I'm sure some people do, and do so on purpose, and if that's their choice then
great. Follow or unfollow.

But if you find yourself turning to Twitter to vent you may not realize that,
to many people, all you do is vent and complain. It may only be a small part
of your total personality but if that's all you're showing to some people
that's what they'll use to judge you.

A corollary to this might be that people should not be so quick to judge
others based on some small sampling of their comments or tweets.

There's a very good chance they've said and done much more than what you've
just happened to come across on the Intarwebs, and you've only seen a small
part of that, and even that has been filtered though specific media and
circumstances.

Perhaps apply Postel's Law to social interaction.

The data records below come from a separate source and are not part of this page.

/-- What has been stored in memory is what a load reads there, in either byte order (R72). -/
theorem memValue_of_stored {a v : DWord} (hcfg : t.cfg = s.cfg) (hd : ¬OnDevice s a) (h : Stored s t 4 a v) :
    memValue t 4 a = v.toNat := by
  have hbyte : ∀ k, k < 4 → t.byteAt (a + BitVec.ofNat 32 (weightOffset t 4 k)) = v.extractLsb' (8 * k) 8 := by
    intro k hk
    rw [← h.1 hd k hk, weightOffset, weightOffset, hcfg]
  rw [memValue, show List.range 4 = [0, 1, 2, 3] from rfl, foldr_four, sum_four, hbyte 0 (by decide),
    hbyte 1 (by decide), hbyte 2 (by decide), hbyte 3 (by decide), sum_extractLsb']

/-- A long that has been stored in memory is loaded whole. -/
theorem loaded_of_stored {a v : DWord} (hcfg : t.cfg = s.cfg) (hd : ¬OnDevice s a) (h : Stored s t 4 a v) :
    loaded t 4 a = v := by
  have hd' : ¬t.cfg.kindAt a.toNat = some .device := by rwa [hcfg]
  rw [loaded, valueAt, if_neg hd', memValue_of_stored hcfg hd h]
  simp

/-- Settles O44: the push leaves the bytes, the bank mapping and the address in Rn, and the pop reads them. -/
theorem popLoadsWhatPushStored : Obligations.PopLoadsWhatPushStored := by
  intro s m n k ha hd
  obtain ⟨t, hpush, hstored, htop, hframe, -⟩ := (autoModifyLoadsAndStores s m n).2.2.2.2.2 ha
  obtain ⟨-, hsr, -, -, -, -, -, -, -, hcfg⟩ := afterWrite_keeps s .long (s.reg n - 4) (s.reg m)
  have hcfg' : t.cfg = s.cfg := hframe.cfg.trans hcfg
  have hphys : ∀ r, t.physOf r = s.physOf r := physOf_congr (hframe.sr_eq.trans hsr) hcfg'
  have htop' : t.reg n = s.reg n - 4 := by rw [State.reg, hphys, htop]
  have hanswer : Answered t 4 (t.reg n) := by
    rw [htop']
    exact ha.of_cfg hcfg'
  obtain ⟨u, hpop, hloaded, hstepped, hframe', -⟩ := (autoModifyLoadsAndStores t n k).2.2.1 hanswer
  obtain ⟨hsru, hcfgu, -, -, -⟩ := afterRead_keeps t .long (t.reg n)
  have hphys' : ∀ r, u.physOf r = t.physOf r := physOf_congr (hframe'.sr_eq.trans hsru) (hframe'.cfg.trans hcfgu)
  refine ⟨t, u, hpush, hpop, ?_, fun hne => ?_⟩
  · rw [State.reg, hphys', hloaded, htop']
    exact loaded_of_stored hcfg' hd hstored
  · rw [State.reg, hphys', hstepped (Ne.symm hne), htop']
    exact BitVec.sub_add_cancel _ _

end Sys2Proof.Claim

/-! PROOFS. Multiply and divide step (44_multiply_divide.md sections 1 and 2): MACL, and the step of the division. -/

namespace Sys2Proof.Claim

open Sys2Proof.Machine

variable {s t u : State} {i : Instr}

/-! Products in MACL. -/

/-- Writing MACL is a frame. -/
theorem frame_setMacl_advance (s : State) (v : DWord) :
    Frame s ({ s with macl := v } : State).advance [] 0 [.macl] [] [] := by
  constructor
  case regs => intro p _; cases p <;> simp [State.readPhys]
  case special => intro x hx; cases x <;> simp_all [special]
  case bytes => intro a _; simp [State.byteAt]
  all_goals simp

/-- An instruction whose whole work is to write MACL. -/
theorem runs_setMacl {v : DWord} {P : DWord → Prop} (he : exec i s = finish { s with macl := v }) (hP : P v) :
    Runs i s fun t => P t.macl ∧ Frame s t [] 0 [.macl] [] [] ∧ InSequence s t :=
  runs_of_exec_eq_finish he ⟨by rwa [advance_macl], frame_setMacl_advance s v, inSequence_advance rfl rfl⟩

/-- The product of the unsigned low halves fits in 32 bits (R301). -/
theorem zext16_mul_zext16 (a b : DWord) : (zext16 a * zext16 b).toNat = a.toNat % 2 ^ 16 * (b.toNat % 2 ^ 16) := by
  have ha := Nat.mod_lt a.toNat (Nat.two_pow_pos 16)
  have hb := Nat.mod_lt b.toNat (Nat.two_pow_pos 16)
  have hlt : a.toNat % 2 ^ 16 * (b.toNat % 2 ^ 16) < 2 ^ 32 :=
    Nat.mul_lt_mul'' (c := 2 ^ 16) (d := 2 ^ 16) ha hb
  rw [BitVec.toNat_mul, zext16_eq, zext16_eq, BitVec.toNat_ofNat, BitVec.toNat_ofNat,
    Nat.mod_eq_of_lt (Nat.lt_trans ha (by decide)), Nat.mod_eq_of_lt (Nat.lt_trans hb (by decide)),
    Nat.mod_eq_of_lt hlt]

/-- The product of the signed low halves fits in 32 bits (R302). -/
theorem sext16_mul_sext16 (a b : DWord) :
    (sext16 a * sext16 b).toInt = (a.extractLsb' 0 16).toInt * (b.extractLsb' 0 16).toInt := by
  have hbound : ∀ x : BitVec 16, |x.toInt| ≤ 2 ^ 15 := fun x =>
    abs_le.mpr ⟨by simpa using x.le_toInt, by have := x.toInt_lt; norm_num at this ⊢; omega⟩
  have h := mul_le_mul (hbound (a.extractLsb' 0 16)) (hbound (b.extractLsb' 0 16)) (abs_nonneg _) (by norm_num)
  rw [← abs_mul, abs_le] at h
  rw [sext16_eq, sext16_eq, ← BitVec.ofInt_mul, BitVec.toInt_ofInt, Int.bmod_eq_of_le] <;> omega

/-- Settles O46: one write of MACL each, with the value of the product. -/
theorem multiplyIntoMacl : Obligations.MultiplyIntoMacl := fun s m n =>
  ⟨runs_setMacl (P := fun v => v.toNat = (s.reg n).toNat * (s.reg m).toNat % 2 ^ 32) rfl (BitVec.toNat_mul _ _),
    runs_setMacl (P := fun v => v.toNat = (s.reg n).toNat % 2 ^ 16 * ((s.reg m).toNat % 2 ^ 16)) rfl
      (zext16_mul_zext16 _ _),
    runs_setMacl (P := fun v => v.toInt = ((s.reg n).extractLsb' 0 16).toInt * ((s.reg m).extractLsb' 0 16).toInt) rfl
      (sext16_mul_sext16 _ _)⟩

/-! The flags of the division (R305 to R307). -/

/-- Writing SR is a frame of the bits that change. -/
theorem frame_setSr_advance {x bits : DWord} (h : ∀ j, bits.getLsbD j = false → x.getLsbD j = s.sr.getLsbD j) :
    Frame s ({ s with sr := x } : State).advance [] bits [] [] [] := by
  constructor
  case regs => intro p _; cases p <;> simp [State.readPhys]
  case sr => intro j hj; rw [advance_sr]; exact h j hj
  case special => intro x _; exact special_congr (by simp) x
  case bytes => intro a _; simp [State.byteAt]
  all_goals simp

/-- The frame of what follows a register write is that of the whole with the register. -/
theorem Frame.of_setReg {n : Reg} {v bits : DWord} (h : Frame (s.setReg n v) t [] bits [] [] []) :
    Frame s t [s.physOf n] bits [] [] [] := by
  have h' := frame_setReg s n v
  exact ⟨fun p hp => (h.regs p (by simp)).trans (h'.regs p hp), fun j hj => (h.sr j hj).trans (h'.sr j (by simp)),
    fun x hx => (h.special x hx).trans (h'.special x hx), fun a ha => (h.bytes a ha).trans (h'.bytes a ha),
    fun x hx => (h.stale x hx).trans (h'.stale x hx), h.sleeping.trans h'.sleeping, h.lastCause.trans h'.lastCause,
    h.irqs.trans h'.irqs, h.deviceInput.trans h'.deviceInput, h.deviceLog.trans h'.deviceLog, h.cfg.trans h'.cfg⟩

/-- A write of one bit of a mask leaves the bits outside the mask alone. -/
theorem getLsbD_setBit_outside {x bits : DWord} {k j : Nat} {b : Bool} (hk : bits.getLsbD k = true)
    (hj : bits.getLsbD j = false) : (setBit x k b).getLsbD j = x.getLsbD j := by
  have hne : j ≠ k := by
    rintro rfl
    exact Bool.noConfusion (hk.symm.trans hj)
  rw [getLsbD_setBit _ _ _ _ (BitVec.lt_of_getLsbD hk), if_neg hne]

/-- The writes of M, Q and T (R305, R306). -/
theorem getLsbD_setThree {x bits : DWord} {k₁ k₂ k₃ j : Nat} {b₁ b₂ b₃ : Bool} (h₁ : bits.getLsbD k₁ = true)
    (h₂ : bits.getLsbD k₂ = true) (h₃ : bits.getLsbD k₃ = true) (hj : bits.getLsbD j = false) :
    (setBit (setBit (setBit x k₁ b₁) k₂ b₂) k₃ b₃).getLsbD j = x.getLsbD j := by
  rw [getLsbD_setBit_outside h₃ hj, getLsbD_setBit_outside h₂ hj, getLsbD_setBit_outside h₁ hj]

/-- The two forms of a flag as a number. -/
theorem bit_eq_flag (b : Bool) : bit b = flag b := by cases b <;> rfl

/-- Settles O48: the flag writes one by one, and `divStep_spec` for the value and the carry. -/
theorem divideStepInstructions : Obligations.DivideStepInstructions := by
  intro s m n
  refine ⟨runs_of_exec_eq_finish rfl ⟨?_, ?_, ?_,
      frame_setSr_advance fun _ hj => getLsbD_setThree (by decide) (by decide) (by decide) hj,
      inSequence_advance rfl rfl⟩,
    runs_of_exec_eq_finish rfl ⟨?_, ?_, ?_,
      frame_setSr_advance fun _ hj => getLsbD_setThree (by decide) (by decide) (by decide) hj,
      inSequence_advance rfl rfl⟩, ?_⟩
  case refine_7 =>
    obtain ⟨c, hsub, hadd, hq, ht⟩ := divStep_spec (s.reg n) (s.reg m) s.q s.m s.t
    simp only [bit_eq_flag] at hsub hadd
    refine runs_of_exec_eq_finish rfl ⟨_, c, hsub, hadd, ?_, ?_, ?_,
      (frame_setSr_advance fun _ hj => (getLsbD_setBit_outside (by decide) hj).trans
        (getLsbD_setBit_outside (by decide) hj)).of_setReg, inSequence_advance (by simp) (by simp)⟩
    · simp
    · simpa [getLsbD_setBit, State.m] using hq
    · simpa [getLsbD_setBit, State.m] using ht
  all_goals simp [BitVec.msb_eq_getLsbD_last]

/-! One step of an unsigned division. -/

/-- The register names go by the bank mapping, so they keep their meaning where SR.MD and SR.RB are kept (R22). -/
theorem Frame.physOf_eq {regs : List PhysReg} {bits : DWord} {specials : List Special} {bytes : List DWord}
    {units : List Nat} (h : Frame s t regs bits specials bytes units) (h29 : bits.getLsbD 29 = false)
    (h30 : bits.getLsbD 30 = false) (r : Reg) : t.physOf r = s.physOf r := by
  unfold State.physOf State.bankBMapped State.md State.rb
  rw [h.sr 29 h29, h.sr 30 h30, h.cfg]

theorem flag_true : flag true = 1 := rfl

theorem flag_false : flag false = 0 := rfl

theorem flag_le (b : Bool) : flag b ≤ 1 := by cases b <;> decide

/-- The sign bit by the unsigned value. -/
theorem getLsbD_31_eq (v : DWord) : v.getLsbD 31 = decide (2 ^ 31 ≤ v.toNat) :=
  (BitVec.msb_eq_getLsbD_last v).symm.trans (BitVec.msb_eq_decide v)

[http://en.wikipedia.org/wiki/Robustness_principle](http://en.wikipedia.org/wiki/Robustness_principle)

------
swatkat7
I, personally find content on Twitter, something I'm able to skip over pretty
quickly as compared to Facebook where social context is key. Negativity,
hence, doesn't really matter, does it?

------
_sabe_
This is like the strangest blog post I've ever read. He concludes that the
best thing is to unfollow people you don't like, and also that you should
focus on positivism. Yet apparently something is bugging him enough to write
this rant as if any one of those that he calls out even would care? :S

How narcissistic are people these days? You where not born into this world to
be exempted from negative people, morons, idiots, insults, offenses and
whatever life throws at you!

Edit: Let's all create a blog post and announce it on HN, anytime you unfollow
someone because you got a little offended for them speaking their mind. I'm
sure this will be a wonderful place then!